Start of RECORDS PROVIDED

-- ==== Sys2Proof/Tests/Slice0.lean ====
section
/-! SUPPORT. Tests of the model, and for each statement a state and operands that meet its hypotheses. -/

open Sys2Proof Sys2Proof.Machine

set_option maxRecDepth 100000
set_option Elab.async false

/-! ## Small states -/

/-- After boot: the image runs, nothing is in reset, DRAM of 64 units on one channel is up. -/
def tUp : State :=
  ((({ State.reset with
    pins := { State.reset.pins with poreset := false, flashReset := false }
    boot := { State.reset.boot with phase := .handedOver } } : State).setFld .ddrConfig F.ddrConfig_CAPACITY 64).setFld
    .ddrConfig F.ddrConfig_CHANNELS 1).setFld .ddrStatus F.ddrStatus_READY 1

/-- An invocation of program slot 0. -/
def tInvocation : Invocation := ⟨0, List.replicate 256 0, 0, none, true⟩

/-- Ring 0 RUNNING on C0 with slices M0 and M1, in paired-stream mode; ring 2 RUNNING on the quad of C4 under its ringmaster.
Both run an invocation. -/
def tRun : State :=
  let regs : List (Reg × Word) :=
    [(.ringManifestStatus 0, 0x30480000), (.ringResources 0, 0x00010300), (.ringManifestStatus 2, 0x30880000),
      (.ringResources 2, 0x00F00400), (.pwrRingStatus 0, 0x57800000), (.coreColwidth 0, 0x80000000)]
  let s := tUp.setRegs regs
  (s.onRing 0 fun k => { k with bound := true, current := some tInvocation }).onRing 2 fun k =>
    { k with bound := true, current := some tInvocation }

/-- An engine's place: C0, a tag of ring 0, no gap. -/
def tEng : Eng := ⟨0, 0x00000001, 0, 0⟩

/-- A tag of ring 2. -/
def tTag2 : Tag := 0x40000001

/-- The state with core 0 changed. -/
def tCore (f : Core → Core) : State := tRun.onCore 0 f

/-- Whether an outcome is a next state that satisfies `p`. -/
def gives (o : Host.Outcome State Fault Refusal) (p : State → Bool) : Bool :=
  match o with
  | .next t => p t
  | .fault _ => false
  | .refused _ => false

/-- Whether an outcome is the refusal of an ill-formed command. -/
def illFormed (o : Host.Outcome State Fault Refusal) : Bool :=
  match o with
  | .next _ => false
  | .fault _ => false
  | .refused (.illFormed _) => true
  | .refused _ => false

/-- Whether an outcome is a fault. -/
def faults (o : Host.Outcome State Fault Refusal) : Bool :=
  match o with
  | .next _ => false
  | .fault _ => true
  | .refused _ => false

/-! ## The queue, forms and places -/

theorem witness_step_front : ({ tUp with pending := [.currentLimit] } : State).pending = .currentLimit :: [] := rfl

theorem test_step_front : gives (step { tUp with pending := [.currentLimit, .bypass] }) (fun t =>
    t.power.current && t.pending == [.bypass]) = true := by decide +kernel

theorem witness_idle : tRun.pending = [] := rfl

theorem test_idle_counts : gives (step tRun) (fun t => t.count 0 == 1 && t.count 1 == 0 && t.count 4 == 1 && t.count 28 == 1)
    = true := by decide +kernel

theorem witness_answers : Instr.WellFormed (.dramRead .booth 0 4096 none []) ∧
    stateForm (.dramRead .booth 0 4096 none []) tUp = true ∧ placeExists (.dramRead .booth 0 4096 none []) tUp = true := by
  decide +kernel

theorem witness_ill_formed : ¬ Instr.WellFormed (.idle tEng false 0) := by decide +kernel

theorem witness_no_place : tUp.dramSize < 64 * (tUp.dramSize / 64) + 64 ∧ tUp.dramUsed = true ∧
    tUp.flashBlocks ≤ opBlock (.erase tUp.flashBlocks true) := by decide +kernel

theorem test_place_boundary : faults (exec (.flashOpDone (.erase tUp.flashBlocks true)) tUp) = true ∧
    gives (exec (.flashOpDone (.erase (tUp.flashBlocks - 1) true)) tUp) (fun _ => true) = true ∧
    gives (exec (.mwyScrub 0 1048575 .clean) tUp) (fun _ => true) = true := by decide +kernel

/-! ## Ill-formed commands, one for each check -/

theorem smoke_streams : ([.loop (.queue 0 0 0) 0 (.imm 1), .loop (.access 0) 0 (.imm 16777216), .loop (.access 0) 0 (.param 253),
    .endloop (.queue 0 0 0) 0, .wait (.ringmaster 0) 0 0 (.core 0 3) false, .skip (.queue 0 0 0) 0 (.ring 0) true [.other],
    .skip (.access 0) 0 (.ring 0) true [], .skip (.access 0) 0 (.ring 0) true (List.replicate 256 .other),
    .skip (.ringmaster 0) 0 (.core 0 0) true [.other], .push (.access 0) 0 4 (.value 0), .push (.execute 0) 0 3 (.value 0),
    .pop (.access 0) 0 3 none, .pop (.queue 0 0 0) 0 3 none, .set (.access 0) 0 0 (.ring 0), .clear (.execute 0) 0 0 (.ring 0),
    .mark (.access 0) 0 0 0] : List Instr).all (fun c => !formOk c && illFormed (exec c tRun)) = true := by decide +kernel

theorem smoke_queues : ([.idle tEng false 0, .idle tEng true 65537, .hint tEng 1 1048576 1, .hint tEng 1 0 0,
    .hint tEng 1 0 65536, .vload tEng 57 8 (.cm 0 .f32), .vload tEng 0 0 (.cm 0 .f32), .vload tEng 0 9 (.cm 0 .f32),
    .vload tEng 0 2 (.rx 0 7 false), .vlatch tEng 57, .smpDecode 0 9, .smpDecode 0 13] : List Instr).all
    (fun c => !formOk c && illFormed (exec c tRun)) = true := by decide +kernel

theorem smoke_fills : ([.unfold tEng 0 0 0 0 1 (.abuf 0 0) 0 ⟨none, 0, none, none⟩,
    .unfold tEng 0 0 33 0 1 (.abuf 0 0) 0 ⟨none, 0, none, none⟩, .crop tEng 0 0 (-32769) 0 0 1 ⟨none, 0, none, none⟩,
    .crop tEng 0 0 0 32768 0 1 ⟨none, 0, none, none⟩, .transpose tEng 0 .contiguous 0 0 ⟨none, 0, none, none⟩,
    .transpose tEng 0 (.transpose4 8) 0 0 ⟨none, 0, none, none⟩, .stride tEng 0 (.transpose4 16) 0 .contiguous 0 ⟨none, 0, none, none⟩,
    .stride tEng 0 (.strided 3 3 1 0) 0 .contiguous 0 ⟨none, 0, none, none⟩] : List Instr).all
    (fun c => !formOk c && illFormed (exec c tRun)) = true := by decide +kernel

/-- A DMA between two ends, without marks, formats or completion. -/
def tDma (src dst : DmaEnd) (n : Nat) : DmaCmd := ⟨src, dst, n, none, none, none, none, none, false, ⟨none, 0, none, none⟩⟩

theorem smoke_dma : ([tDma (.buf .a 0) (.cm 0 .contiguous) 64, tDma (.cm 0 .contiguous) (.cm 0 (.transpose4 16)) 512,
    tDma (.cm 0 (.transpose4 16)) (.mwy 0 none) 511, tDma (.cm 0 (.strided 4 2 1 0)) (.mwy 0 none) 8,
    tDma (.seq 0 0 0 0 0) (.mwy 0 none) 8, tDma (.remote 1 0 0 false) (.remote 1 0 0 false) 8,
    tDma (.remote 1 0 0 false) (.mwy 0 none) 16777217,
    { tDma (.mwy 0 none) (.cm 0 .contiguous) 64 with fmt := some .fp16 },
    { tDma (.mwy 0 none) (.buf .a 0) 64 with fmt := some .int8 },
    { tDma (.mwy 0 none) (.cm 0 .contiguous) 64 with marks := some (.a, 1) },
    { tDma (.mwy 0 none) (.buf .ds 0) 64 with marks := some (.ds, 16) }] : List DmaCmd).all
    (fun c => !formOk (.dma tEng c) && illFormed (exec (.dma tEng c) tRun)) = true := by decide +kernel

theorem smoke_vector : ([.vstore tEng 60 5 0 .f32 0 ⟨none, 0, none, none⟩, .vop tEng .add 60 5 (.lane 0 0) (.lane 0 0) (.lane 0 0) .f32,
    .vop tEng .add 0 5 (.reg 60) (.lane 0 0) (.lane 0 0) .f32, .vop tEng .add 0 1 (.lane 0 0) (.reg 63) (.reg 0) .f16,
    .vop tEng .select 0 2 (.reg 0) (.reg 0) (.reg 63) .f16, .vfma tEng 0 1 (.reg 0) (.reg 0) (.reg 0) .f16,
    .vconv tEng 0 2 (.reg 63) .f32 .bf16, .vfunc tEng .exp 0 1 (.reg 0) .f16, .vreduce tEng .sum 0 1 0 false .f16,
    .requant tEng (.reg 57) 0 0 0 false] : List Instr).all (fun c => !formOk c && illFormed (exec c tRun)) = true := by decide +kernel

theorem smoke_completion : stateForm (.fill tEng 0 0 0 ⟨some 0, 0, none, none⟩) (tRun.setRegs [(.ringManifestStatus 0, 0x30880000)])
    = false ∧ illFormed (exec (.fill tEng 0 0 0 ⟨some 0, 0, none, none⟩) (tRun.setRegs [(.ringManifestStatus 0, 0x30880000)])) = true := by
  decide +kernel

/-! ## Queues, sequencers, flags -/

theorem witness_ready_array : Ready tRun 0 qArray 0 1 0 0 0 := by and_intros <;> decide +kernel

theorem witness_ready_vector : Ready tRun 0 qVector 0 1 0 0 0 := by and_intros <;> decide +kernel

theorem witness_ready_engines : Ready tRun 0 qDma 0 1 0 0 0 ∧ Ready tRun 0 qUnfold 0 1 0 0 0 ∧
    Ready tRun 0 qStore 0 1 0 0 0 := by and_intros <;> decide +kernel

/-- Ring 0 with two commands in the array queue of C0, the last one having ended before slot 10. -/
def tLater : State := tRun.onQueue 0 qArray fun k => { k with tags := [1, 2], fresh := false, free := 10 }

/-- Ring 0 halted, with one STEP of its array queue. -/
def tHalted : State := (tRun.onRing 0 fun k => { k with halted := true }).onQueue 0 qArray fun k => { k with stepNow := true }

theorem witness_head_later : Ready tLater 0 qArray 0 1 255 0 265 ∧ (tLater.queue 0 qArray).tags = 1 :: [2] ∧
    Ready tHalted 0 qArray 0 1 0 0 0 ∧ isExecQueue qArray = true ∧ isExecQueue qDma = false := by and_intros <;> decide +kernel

End of RECORDS PROVIDED

TASK BRIEF = Begin with the line that has "none) (.buf .ds" in the listing above and end after the line that has "slot 10. -/"; output those lines exactly.

SOLUTION FOR THIS TASK =
    { tDma (.mwy 0 none) (.buf .ds 0) 64 with marks := some (.ds, 16) }] : List DmaCmd).all
    (fun c => !formOk (.dma tEng c) && illFormed (exec (.dma tEng c) tRun)) = true := by decide +kernel

theorem smoke_vector : ([.vstore tEng 60 5 0 .f32 0 ⟨none, 0, none, none⟩, .vop tEng .add 60 5 (.lane 0 0) (.lane 0 0) (.lane 0 0) .f32,
    .vop tEng .add 0 5 (.reg 60) (.lane 0 0) (.lane 0 0) .f32, .vop tEng .add 0 1 (.lane 0 0) (.reg 63) (.reg 0) .f16,
    .vop tEng .select 0 2 (.reg 0) (.reg 0) (.reg 63) .f16, .vfma tEng 0 1 (.reg 0) (.reg 0) (.reg 0) .f16,
    .vconv tEng 0 2 (.reg 63) .f32 .bf16, .vfunc tEng .exp 0 1 (.reg 0) .f16, .vreduce tEng .sum 0 1 0 false .f16,
    .requant tEng (.reg 57) 0 0 0 false] : List Instr).all (fun c => !formOk c && illFormed (exec c tRun)) = true := by decide +kernel

theorem smoke_completion : stateForm (.fill tEng 0 0 0 ⟨some 0, 0, none, none⟩) (tRun.setRegs [(.ringManifestStatus 0, 0x30880000)])
    = false ∧ illFormed (exec (.fill tEng 0 0 0 ⟨some 0, 0, none, none⟩) (tRun.setRegs [(.ringManifestStatus 0, 0x30880000)])) = true := by
  decide +kernel

/-! ## Queues, sequencers, flags -/

theorem witness_ready_array : Ready tRun 0 qArray 0 1 0 0 0 := by and_intros <;> decide +kernel

theorem witness_ready_vector : Ready tRun 0 qVector 0 1 0 0 0 := by and_intros <;> decide +kernel

theorem witness_ready_engines : Ready tRun 0 qDma 0 1 0 0 0 ∧ Ready tRun 0 qUnfold 0 1 0 0 0 ∧
    Ready tRun 0 qStore 0 1 0 0 0 := by and_intros <;> decide +kernel

/-- Ring 0 with two commands in the array queue of C0, the last one having ended before slot 10. -/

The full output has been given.